You provide the results of the request in two ways. The actual HTML is returned as a string from the method (what if the site returns binary content?), while the cookies are set in a property. It’s strange to have a class called Request that contains a property starting with Response. The approach taken by the HttpWebRequest is much cleaner as it returns a whole class that contains all the information of the reply.

Apart from @DJurcau’s answer (with which I agree):

  1. You’re not closing your StreamReaders.

  2. /// <returns>HTML Text of URL</returns>

    Not always. It can also return an error.

  3. Exposing crucial request settings as public properties (rather than eg. method or constructor parameters) is questionable too, in my opinion. It doesn’t enforce calling code to supply the necessary minimum of information required for the request to succeed. So it’s not a particularly friendly API, if I the burden of remembering which properties need to be set is still on me.

    Your SendRequest method doesn’t even validate it explicitly – eg. if Url is not set, I’ll just get an exception from WebRequest complaining about the lack of requestUriString, and you’re leaving it up to me to figure out that it translates to the Url not being set. Same with RequestMethod.

    Such mutability also introduces an inherent lack of thread safety – what if someone changes one of these properties (from another thread) while SendRequest is being executed and is half-way through?

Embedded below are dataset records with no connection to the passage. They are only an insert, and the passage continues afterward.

/-- The receiver has taken the first bytes of the frame of `p` and these are the ones still to come. -/
inductive Awaits (len : Byte) (p : List Byte) (s : State) : List Byte → Prop where
  | marker (state : s.rx.state = .awaitStart) (fits : len.toNat ≤ s.cfg.maxPayload) :
    Awaits len p s (stx :: len :: (p ++ [checksum len p, etx]))
  | length (state : s.rx.state = .readLength) (fits : len.toNat ≤ s.cfg.maxPayload) :
    Awaits len p s (len :: (p ++ [checksum len p, etx]))
  | data {got rest : List Byte} {b : Byte} (split : p = got ++ b :: rest) (collected : Collected len got s) :
    Awaits len p s (b :: (rest ++ [checksum len p, etx]))
  | checksum (collected : Collected len p s) : Awaits len p s [checksum len p, etx]
  | endMarker (checked : Checked p s) : Awaits len p s [etx]

namespace Awaits

theorem congr (h : Awaits len p s bs) (hrx : t.rx = s.rx) (hcfg : t.cfg = s.cfg) : Awaits len p t bs := by
  cases h with
  | marker state fits => exact .marker (hrx ▸ state) (hcfg ▸ fits)
  | length state fits => exact .length (hrx ▸ state) (hcfg ▸ fits)
  | data split collected => exact .data split (collected.congr hrx hcfg)
  | checksum collected => exact .checksum (collected.congr hrx hcfg)
  | endMarker checked => exact .endMarker (checked.congr hrx hcfg)

/-- After LEN and some of the DATA bytes the others are still to come, then CHK and ETX. -/
theorem of_collected (hsplit : p = got ++ rest) (h : Collected len got s) :
    Awaits len p s (rest ++ [Machine.checksum len p, etx]) := by
  cases rest with
  | nil =>
    obtain rfl : p = got := by simpa using hsplit
    exact .checksum h
  | cons b rest => exact .data hsplit h

/-- Every byte but the last is taken quietly. -/
theorem quiet_byte (h : Awaits len p s (b :: bs)) (hlen : p.length = len.toNat) (hbs : bs ≠ []) :
    ∃ t, Quiet [b] s t ∧ Awaits len p t bs := by
  cases h with
  | marker state fits =>
    obtain ⟨t, hq, ht, hcfg⟩ := quiet_marker state
    exact ⟨t, hq, .length ht (hcfg ▸ fits)⟩
  | length state fits =>
    obtain ⟨t, hq, ht⟩ := quiet_length state fits
    exact ⟨t, hq, .of_collected rfl ht⟩
  | data split collected =>
    obtain ⟨t, hq, ht⟩ := collected.quiet_byte (by rw [← hlen, split]; simp) b
    exact ⟨t, hq, .of_collected (by simp [split]) ht⟩
  | checksum collected =>
    obtain ⟨t, hq, ht⟩ := collected.quiet_checksum hlen
    exact ⟨t, hq, .endMarker ht⟩
  | endMarker => exact absurd rfl hbs

/-- The last byte to come is ETX. -/
theorem last_byte (h : Awaits len p s bs) (hbs : bs = [b]) : b = etx ∧ Checked p s := by
  cases h with
  | marker | length | data | checksum => simp at hbs
  | endMarker checked => exact ⟨(List.head_eq_of_cons_eq hbs).symm, checked⟩

end Awaits

end awaits
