/-! ### The pure functions: sections 2.1 to 2.4 and 2.9 -/

theorem test_access_table :
    (List.range 14).map (canRead Config.default) =
      [false, true, true, true, true, true, true, false, false, false, true, false, true, false] ∧
    (List.range 14).map (canWrite Config.default) =
      [true, true, true, true, true, true, true, false, false, false, false, true, false, false] :=
  by decide
theorem test_access_class :
    accessClass Config.default 0x00 = .writeOnly ∧ accessClass Config.default 0x06 = .both ∧
    accessClass Config.default 0x07 = .neither ∧ accessClass Config.default 0x0C = .readOnly := by
  decide
theorem test_forward_low :
    [124, 12800, 12874, 12875, 25624, 25625, 38499, 38500].map (toDeviceUnit Config.default) =
      [some 0, some 0, some 0, some 1, some 1, some 2, some 2, some 3] := by decide
theorem test_forward_high :
    [1497600, 3263999, 3264000, 3276874, 3276875, 20000000, 4294967295].map
      (toDeviceUnit Config.default) =
      [some 116, some 254, some 255, some 255, none, none, none] := by decide
theorem test_reverse :
    [0, 1, 117, 255].map (fromDeviceUnit Config.default) = [0, 12800, 1497600, 3264000] := by decide
theorem test_demux :
    [0, 5, 6, 255].map (demuxPort Config.default) =
      [(0x01, false), (0x06, false), (0x00, true), (0x00, true)] := by decide

/-- R8, R9: the pre-collapsed constants agree with the clock and the second they come from, and the
register space ends where R7 says. -/
theorem test_constants_agree :
    Config.default.denom * Config.default.clockFreq = 10 * Config.default.nsPerSec ∧
    Config.default.periodNs * 50 = Config.default.nsPerSec ∧
    Config.default.maxRegister = 0x0C := by decide

/-! ### The words on the ports: sections 2.5, 2.6, 2.8 -/

theorem test_response_words :
    responseWord Config.default (.captured 1497600 20000000) = 0x00016DA0001312D0000 ∧
    responseWord Config.default (.error (.transportFailure 0x2A)) = 0x400000000000000002A := by decide
theorem test_request_words :
    requestWord Config.default (.write 0x03 117 none) = 0x1037500000000 ∧
    requestWord Config.default (.read 0x01 100 none) = 0x0010000000064 := by decide
theorem test_answer_words :
    readAnswerOf (xrspOfWord Config.default 0x07500) = .ok 117 ∧
    readAnswerOf (xrspOfWord Config.default 0x1002A) = .err 0x2A := by decide

/-! ### One command each: sections 2.5 to 2.8 -/

/-- 2.5 row 1: one write of 117 to 0x03. -/
theorem test_configure_ok :
    (nextOf (exec (.configure 2 1500000 20000000) (running .measure [okByte 0]))).map
      (fun t => (t.rsp, t.history)) =
    some (some .ok, [.write 0x03 117 (some .ok)]) := by decide
/-- 2.5 row 8: channel 255 writes nothing, above all not to 0x00. -/
theorem test_configure_wraparound_channel :
    (nextOf (exec (.configure 255 0 0) (running .measure [okByte 0]))).map
      (fun t => (t.rsp, t.history, t.answers)) =
    some (some (.error .outOfRange), [], [okByte 0]) := by decide
/-- 2.6 row 1. -/
theorem test_capture_ok :
    (nextOf (exec (.capture 0 100) (running .generate [okByte 117]))).map
      (fun t => (t.rsp, t.history)) =
    some (some (.captured 1497600 20000000), [.read 0x01 100 (some (.ok 117))]) := by decide
/-- 2.6 row 5: on a failure the result fields are gone and the byte beside the cause is ignored. -/
theorem test_capture_failure :
    (nextOf (exec (.capture 0 100) (running .measure [errCause 0x2A]))).map
      (fun t => (t.rsp.map (responseWord Config.default), t.history)) =
    some (some 0x400000000000000002A, [.read 0x01 100 (some (.err 0x2A))]) := by decide
/-- 2.7 row 1. -/
theorem test_set_polarity :
    (nextOf (exec .setPolarity (running .generate []))).map (fun t => (t.rsp, t.mode, t.history)) =
    some (some (.error .unsupported), .generate, []) := by decide
/-- 2.7 row 3. -/
theorem test_reserved6 :
    (nextOf (exec .reserved6 (running .measure []))).map (fun t => (t.rsp, t.history)) =
    some (some (.error .unsupported), []) := by decide
/-- 2.7 row 4. -/
theorem test_reserved7 :
    (nextOf (exec .reserved7 (running .measure []))).map (fun t => (t.rsp, t.history)) =
    some (some (.error .unsupported), []) := by decide
/-- 2.8 row 1. -/
theorem test_enable_ok :
    (nextOf (exec .enable (running .measure [okByte 0]))).map (fun t => (t.mode, t.life, t.history)) =
    some (.generate, .live, [.write 0x00 0x01 (some .ok)]) := by decide
/-- 2.8 row 5, both readings of `MODE_UPDATE_ON_FAIL`. -/
theorem test_enable_failure :
    (nextOf (exec .enable (running .measure [errCause 7]))).map (fun t => (t.mode, t.rsp)) =
      some (.measure, some (.error (.transportFailure 7))) ∧
    (nextOf (exec .enable (runningUpdateOnFail .measure [errCause 7]))).map (fun t => t.mode) =
      some .generate := by decide
/-- 2.8 row 4: the write is issued although the mode is MEASURE already. -/
theorem test_disable_idempotent :
    (nextOf (exec .disable (running .measure [okByte 0]))).map (fun t => (t.mode, t.history)) =
    some (.measure, [.write 0x00 0x00 (some .ok)]) := by decide
/-- 2.8 row 6, both readings. -/
theorem test_disable_failure :
    (nextOf (exec .disable (running .generate [errCause 7]))).map (fun t => t.mode) =
      some .generate ∧
    (nextOf (exec .disable (runningUpdateOnFail .generate [errCause 7]))).map (fun t => t.mode) =
      some .measure := by decide
/-- 2.8 row 7. -/
theorem test_teardown_ok :
    (nextOf (exec .teardown (running .generate [okByte 0]))).map (fun t => (t.mode, t.life, t.rsp)) =
    some (.measure, .destroyed, some .ok) := by decide
/-- 2.8 row 9. -/
theorem test_teardown_failure :
    (nextOf (exec .teardown (running .generate [errCause 7]))).map (fun t => (t.mode, t.life, t.rsp)) =
    some (.generate, .destroyed, some (.error (.transportFailure 7))) := by decide
/-- R197: TEARDOWN whose request is never answered stays LIVE with no response. -/
theorem test_teardown_unanswered :
    (nextOf (exec .teardown (running .generate [none]))).map
      (fun t => (t.mode, t.life, t.rsp, t.history)) =
    some (.generate, .live, none, [.write 0x00 0x00 none]) := by decide

/-! ### One step each -/

/-- 2.8 row 10: no step. -/
theorem test_step_after_teardown :
    faultOf (step { ready [.present 0] [] with life := .destroyed }) = some .stuckAfterTeardown := by
  decide
theorem test_step_accepts :
    (nextOf (step (ready [.present (encode Config.default .enable).toNat, .reset] [okByte 0]))).map
      (fun t => (t.busy, t.host, t.mode)) = some (.busy, [.reset], .generate) := by decide
/-- From reset itself, with nothing known of the transport, every row's word runs. -/
theorem test_step_runs_from_reset :
    (List.range 8).map (fun op => (nextOf (step
      (State.reset.withFetchWord 112 (op * 2 ^ 104)))).isSome) = List.replicate 8 true := by decide
theorem test_reset_in_flight_refused :
    refusalOf (step { ready [.reset] [] with busy := .busy }) = some .resetInFlight := by decide
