-- ==== Sys2Proof/Machine/Base.lean ====
section
/-!
DEFINITION. Access to the parts of the state: cores, streams, registers, queues, tokens, register space, the energy
account and the counters that number events. Special behaviour of a register lives in the operation that reads or
writes it.
-/
namespace Sys2Proof.Machine

/-- What a word comes to: its effect, a wait (with what the state keeps of it), a part of what it does, after which it
goes on, or a trap (cause, detail, fault address). -/
inductive Res (α : Type)
  | ok (a : α)
  | wait
  | waitAs (s : State)
  | again (s : State)
  | trap (cause : Cause) (detail : Nat) (faddr : VAddr)

/-- The word goes on with the result of r. -/
def Res.andThen {α β : Type} (r : Res α) (f : α → Res β) : Res β :=
  match r with
  | .ok a => f a
  | .wait => .wait
  | .waitAs s => .waitAs s
  | .again s => .again s
  | .trap c d a => .trap c d a

/-- f of the result of r. -/
def Res.mapTo {α β : Type} (r : Res α) (f : α → β) : Res β := r.andThen fun a => .ok (f a)

/-- A trap that names no address and has detail 0. -/
def Res.fail {α : Type} (c : Cause) : Res α := .trap c 0 0

/-- The word faults with c unless b. -/
def guardTrap (b : Bool) (c : Cause) : Res Unit := if b then .ok () else .fail c

/-- The word waits unless b. -/
def guardWait (b : Bool) : Res Unit := if b then .ok () else .wait

/-- The code of a cause (10 R272). -/
def Cause.code : Cause → Nat
  | .illegalWord => 1 | .priv => 2 | .operandRange => 3 | .misalign => 4 | .region => 5 | .pageFault => 6
  | .access => 7 | .formatUnderflow => 8 | .queue => 9 | .specIllegal => 10 | .appendFull => 11
  | .arraySuspect => 12 | .throttleWarn => 13 | .eccFatal => 14 | .software => 15 | .watchdog => 16
  | .barrierRange => 17 | .preempt => 18 | .cancel => 19

/-! ### Cores -/

/-- Core c. -/
def getCore (s : State) (c : CoreId) : Core := s.cores.get c
/-- s with core c replaced. -/
def setCore (s : State) (c : CoreId) (k : Core) : State := { s with cores := s.cores.set c.val k c.isLt }
/-- s with f applied to core c. -/
def modCore (s : State) (c : CoreId) (f : Core → Core) : State := setCore s c (f (getCore s c))
/-- s with f applied to the task state of core c. -/
def modCtx (s : State) (c : CoreId) (f : Ctx → Ctx) : State := modCore s c fun k => { k with ctx := f k.ctx }
/-- The core whose word runs. -/
def curCore (s : State) : Core := getCore s s.cur
/-- The task whose word runs. -/
def curCtx (s : State) : Ctx := (curCore s).ctx
/-- s with f applied to the task whose word runs. -/
def modCur (s : State) (f : Ctx → Ctx) : State := modCtx s s.cur f

/-- The tile core of this number. -/
def tile (c : Fin 64) : CoreId := ⟨c.val, by omega⟩
/-- The core of this number, modulo 66. -/
def coreOf (n : Nat) : CoreId := Fin.ofNat 66 n
/-- The island of a core: the 2 × 2 block of the 8 × 8 mesh (01 R13); the dispatch cores count as island 0. -/
def islandOf (c : CoreId) : IslandId :=
  if c.val < 64 then Fin.ofNat 16 (c.val / 16 * 4 + c.val % 8 / 2) else 0

/-- Island i. -/
def getIsland (s : State) (i : IslandId) : Island := s.islands.get i
/-- s with f applied to island i. -/
def modIsland (s : State) (i : IslandId) (f : Island → Island) : State :=
  { s with islands := s.islands.set i.val (f (getIsland s i)) i.isLt }

/-- The context of a number. -/
def getContext (s : State) (x : Nat) : Context := tget s.contexts x Context.off
/-- s with f applied to the context of a number. -/
def modContext (s : State) (x : Nat) (f : Context → Context) : State :=
  { s with contexts := tset s.contexts x (f (getContext s x)) }

/-! ### Streams -/

/-- The index of a stream: S, A, V, M, P (10 R277). -/
def sIdx : Stream → Fin 5
  | .s => 0 | .a => 1 | .v => 2 | .m => 3 | .p => 4

/-- The stream of an index. -/
def streamOf (n : Nat) : Stream :=
  match n with
  | 0 => .s | 1 => .a | 2 => .v | 3 => .m | _ => .p

/-- A stream of a task. -/
def getStream (c : Ctx) (st : Stream) : StreamState := c.streams.get (sIdx st)
/-- c with f applied to a stream. -/
def modStream (c : Ctx) (st : Stream) (f : StreamState → StreamState) : Ctx :=
  { c with streams := c.streams.set (sIdx st).val (f (getStream c st)) (sIdx st).isLt }
/-- The stream is enabled and has not ended. -/
def live (c : Ctx) (st : Stream) : Bool := (getStream c st).enabled && !(getStream c st).ended
/-- c with no stream marked as waiting. -/
def clearWaits (c : Ctx) : Ctx := { c with streams := c.streams.map fun t => { t with waiting := false } }
/-- The five streams. -/
def allStreams : List Stream := [.s, .a, .v, .m, .p]

/-! ### Registers -/

/-- X[n]; x0 reads zero (06 R182; 14 R377). -/
def xGet (c : Ctx) (n : Fin 64) : Word := if n = 0 then 0 else c.x.get n
/-- X[n] := v; a write to x0 is discarded (14 R377). -/
def xSet (c : Ctx) (n : Fin 64) (v : Word) : Ctx := if n = 0 then c else { c with x := c.x.set n.val v n.isLt }
/-- P[n]; p0 reads true (06 R182; 14 R377). -/
def pGet (c : Ctx) (n : Fin 8) : Bool := n = 0 || c.pr.getLsbD n.val
/-- P[n] := b; a write to p0 is discarded (14 R377). -/
def pSet (c : Ctx) (n : Fin 8) (b : Bool) : Ctx := if n = 0 then c else { c with pr := setBit c.pr n.val b }
/-- A[n]; a0 reads zero (15 R407). -/
def aGet (c : Ctx) (n : Fin 32) : VAddr := if n = 0 then 0 else c.a.get n
/-- A[n] := v; a write to a0 is discarded (15 R407). -/
def aSet (c : Ctx) (n : Fin 32) (v : VAddr) : Ctx := if n = 0 then c else { c with a := c.a.set n.val v n.isLt }
/-- A[n] := v with region 0x00, for a 64-bit v (15 R407). -/
def aSet64 (c : Ctx) (n : Fin 32) (v : Nat) : Ctx := aSet c n (vaddr 0 v)
/-- Whether the A-stream may read A[n]: no load or atomic in flight will write it (06 R184; 15 R407). -/
def aReady (c : Ctx) (n : Fin 32) : Bool := n = 0 || !(c.aBusy.contains n)

/-! ### Queues and tokens (06 R170 to R175) -/

/-- Depth of the queues of 256-byte entries and of qvs and qb (06 R170). -/
def depth16 : Nat := 16
/-- Depth of qas, qsa, the format queue and the sampler reply queue (06 R170). -/
def depth32 : Nat := 32
/-- Depth of the event queue and of the steering queue (06 R164, R170). -/
def depth64 : Nat := 64

/-- The filled entry at the head of a queue that loads fill. -/
def headSlot (l : List LSlot) : Option Seg := l.head?.bind fun e => e.val
/-- The number of filled entries at the head of a queue that loads fill. -/
def readySlots (l : List LSlot) : Nat := (l.takeWhile fun e => e.val.isSome).length
/-- An entry with value v that no load fills. -/
def fullSlot (v : Seg) (spec : Bool) : LSlot := ⟨0, some v, spec⟩
/-- l with the value of load n filled into its entry (15 R413). -/
def fillSlot (l : List LSlot) (n : Nat) (v : Seg) : List LSlot :=
  l.map fun e => if e.load == n && e.val.isNone then { e with val := some v } else e
/-- l without the entry that load n reserved. -/
def dropSlot (l : List LSlot) (n : Nat) : List LSlot := l.filter fun e => !(e.load == n && e.val.isNone)

/-- c with f applied to its queues. -/
def modQ (c : Ctx) (f : Queues → Queues) : Ctx := { c with q := f c.q }
/-- The speculative round that a stream is in (12 R342). -/
def roundOf (c : Ctx) (st : Stream) : Option Round := c.spec.rounds.get (sIdx st)
/-- Whether a stream is in speculative mode (12 R342). -/
def inSpec (c : Ctx) (st : Stream) : Bool := (roundOf c st).isSome
/-- A stream is in the round of the S-stream, which a discard takes back (12 R349). -/
def inLastRound (c : Ctx) (st : Stream) : Bool :=
  match roundOf c st, roundOf c .s with
  | some a, some b => a.id == b.id
  | _, _ => false

/-- The count of a token (06 R174). -/
def tokenOf (c : Ctx) (t : Fin 16) : BitVec 8 := c.tokens.get t
/-- Signal a token, which waits at 255 (06 R174). -/
def signalToken (c : Ctx) (t : Fin 16) : Res Ctx :=
  if tokenOf c t = 255 then .wait else .ok { c with tokens := c.tokens.set t.val (tokenOf c t + 1) t.isLt }
/-- Wait for a token and take one unit (06 R174). -/
def waitToken (c : Ctx) (t : Fin 16) : Res Ctx :=
  if tokenOf c t = 0 then .wait else .ok { c with tokens := c.tokens.set t.val (tokenOf c t - 1) t.isLt }

/-! ### Register space, banks and scalar local memory -/

/-- Bytes of register space (06 R178). -/
def regSpaceSize : Nat := 0x440000

/-- n bytes of a memory of 1 KiB blocks, where the blocks whose fresh bit is set read as zero (06 R183). -/
def readFresh {n : Nat} (fresh : BitVec n) (m : Memory) (off count : Nat) : List Byte :=
  (List.range count).map fun i => if fresh.getLsbD ((off + i) / 1024) then 0 else memRead m (off + i)

/-- The 1 KiB blocks that count bytes from off touch. -/
def blocksOf (size off count : Nat) : List Nat :=
  if count = 0 then [] else (List.range ((off + count - 1) / size + 1 - off / size)).map fun i => off / size + i

/-- The bits of these numbers cleared. -/
def clearBits {n : Nat} (v : BitVec n) (l : List Nat) : BitVec n := l.foldl (fun v i => setBit v i false) v
/-- The bits of these numbers set. -/
def setBits {n : Nat} (v : BitVec n) (l : List Nat) : BitVec n := l.foldl (fun v i => setBit v i true) v

/-- m with the fresh blocks among l zero-filled (06 R183). -/
def zeroFresh {n : Nat} (fresh : BitVec n) (m : Memory) (l : List Nat) : Memory :=
  l.foldl (fun m b => if fresh.getLsbD b then memClear m (1024 * b) (1024 * (b + 1)) else m) m

/-- n bytes of register space from off (06 R178, R183). -/
def regRead (k : Core) (off n : Nat) : List Byte := readFresh k.freshRegs k.regs off n

/-- Bytes written to register space from off. Bytes 0x3F_FFFC to 0x3F_FFFF hold no element (06 R178), a first write
to a fresh block zero-fills it (06 R183), and the dirty bit of each 4 KiB unit is set (10 R295). -/
def regWrite (k : Core) (off : Nat) (data : List Byte) : Core :=
  if data = [] then k
  else
    let blocks := blocksOf 1024 off data.length
    { k with
      regs := memClear (memWriteN (zeroFresh k.freshRegs k.regs blocks) off data) 0x3FFFFC 0x400000
      freshRegs := clearBits k.freshRegs blocks
      dirtyRegs := setBits k.dirtyRegs (blocksOf 4096 off data.length) }

/-- n bytes of the sum-product banks from off: value plane, then derivative plane (10 R294; 18 R489). -/
def bankRead (k : Core) (off n : Nat) : List Byte := readFresh k.freshBanks k.banks off n

/-- Bytes written to the sum-product banks (06 R183). -/
def bankWrite (k : Core) (off : Nat) (data : List Byte) : Core :=
  if data = [] then k
  else
    let blocks := blocksOf 1024 off data.length
    { k with
      banks := memWriteN (zeroFresh k.freshBanks k.banks blocks) off data
      freshBanks := clearBits k.freshBanks blocks }

/-! ### Numbered events and free values -/

/-- The next device sequence number, and the state after it is assigned (08 R242). -/
def takeSeq (s : State) : BitVec 32 × State := (s.seq, { s with seq := s.seq + 1 })
/-- A number for an issued access, and the state after it. -/
def takeStamp (s : State) : Nat × State := (s.stamp, { s with stamp := s.stamp + 1 })

/-! ### Energy (04 R96, R112 to R116) -/

/-- The table voltage of an operating point in mV (04 R96). -/
def voltage (op : BitVec 4) : Nat :=
  match op.toNat with
  | 0 => 400 | 1 => 408 | 2 => 416 | 3 => 424 | 4 => 432 | 5 => 438 | 6 => 444 | 7 => 450 | 8 => 462 | 9 => 474
  | 10 => 488 | 11 => 502 | 12 => 518 | 13 => 536 | 14 => 576 | _ => 620

/-- The squared voltage at which core c runs. -/
def volt2 (s : State) (c : CoreId) : Nat :=
  voltage (getIsland s (islandOf c)).op * voltage (getIsland s (islandOf c)).op

/-- Costs of events in 0.01 pJ (04 R112). -/
def costActive : Nat := 60000
/-- A stalled cycle (04 R112). -/
def costStalled : Nat := 20000
/-- 64 bytes of L1 or scratchpad (04 R112). -/
def costL1 : Nat := 2000
/-- 64 bytes of staging (04 R112). -/
def costStaging : Nat := 6000
/-- A sum-product node (04 R112). -/
def costNode : Nat := 3000

/-- n events of cost c each are charged to the task on core k (04 R113). -/
def charge (s : State) (k : CoreId) (c n : Nat) : State :=
  modCtx s k fun t => { t with acct := { t.acct with work := t.acct.work + c * n * volt2 s k } }

/-- JCORE of an account (04 R113). -/
def jcore (a : Account) : Word := BitVec.ofNat 64 (a.cal.toNat * a.work / (100 * 202500 * 65536))

/-- n external memory transactions are charged to the task on core k and to its island's memory meter (04 R112,
R116). -/
def chargeExternal (s : State) (k : CoreId) (n : Nat) : State :=
  let s := modCtx s k fun t => { t with acct := { t.acct with jmem := t.acct.jmem + BitVec.ofNat 64 (1536 * n) } }
  modIsland s (islandOf k) fun i => { i with mmeter := i.mmeter + 1536 * n }

/-- The memory meter of an island has reached one unit: the reservation slot takes it from its allowance, refilled from
the home reserve where it is empty, or it goes to DEBT when the exact total is 0 (04 R116; 09 R263, R269). -/
def Island.meterUnit (i : Island) : Island :=
  { i with
    mmeter := i.mmeter - 200000000
    total := i.total - 1
    slot := (if i.slot = 0 then min i.total (min (2 ^ 32) (max 1 (ceilDiv i.total 2))) else i.slot) - 1
    debt := if i.total = 0 then min (2 ^ 32 - 1) (i.debt + 1) else i.debt
    need := i.need + 1 }

/-- An island with n units of its meter taken. -/
def Island.meterUnits (i : Island) : (n : Nat) → Island
  | 0 => i
  | n + 1 => i.meterUnit.meterUnits n

/-- An island as it stands with every unit taken that its meter has reached, as each is at once (04 R116). -/
def Island.metered (i : Island) : Island := i.meterUnits (i.mmeter / 200000000)

/-- An island whose allowance is all in its home reserve, as a recall leaves it (04 R108; 09 R264, R266). -/
def Island.recalled (i : Island) : Island := { i.metered with slot := 0 }

/-- The exact total of an island (04 R108; 09 R260). -/
def allowanceTotal (s : State) (i : IslandId) : Nat := (getIsland s i).metered.total

/-- n active cycles of the task on core k (04 R112; 10 R278). -/
def activeCycles (s : State) (k : CoreId) (n : Nat) : State :=
  modCtx (charge s k costActive n) k fun t => { t with csr := { t.csr with cycle := t.csr.cycle + BitVec.ofNat 64 n } }

/-- One active cycle. -/
def activeCycle (s : State) (k : CoreId) : State := activeCycles s k 1

/-- n stalled cycles of the task on core k (04 R112). -/
def stalledCycles (s : State) (k : CoreId) (n : Nat) : State :=
  modCtx (charge s k costStalled n) k fun t => { t with csr := { t.csr with cycle := t.csr.cycle + BitVec.ofNat 64 n } }

end Sys2Proof.Machine
end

We don’t always need thread safety, but it’s one thing not to implement it at all, sort of ignoring the issue altogether, and another: to throw it out of the window by design, for no good reason. Other things being equal, I’d say prefer stateless/immutable objects to stateful/mutable ones.

  4. Naming: if the class is named Request already, there’s little point in naming all its properties RequestMethod, RequestParameters, RequestCookie etc. (with curious omission of Url – why not RequestUrl, then?). It’s known as Smurf naming convention anti-pattern.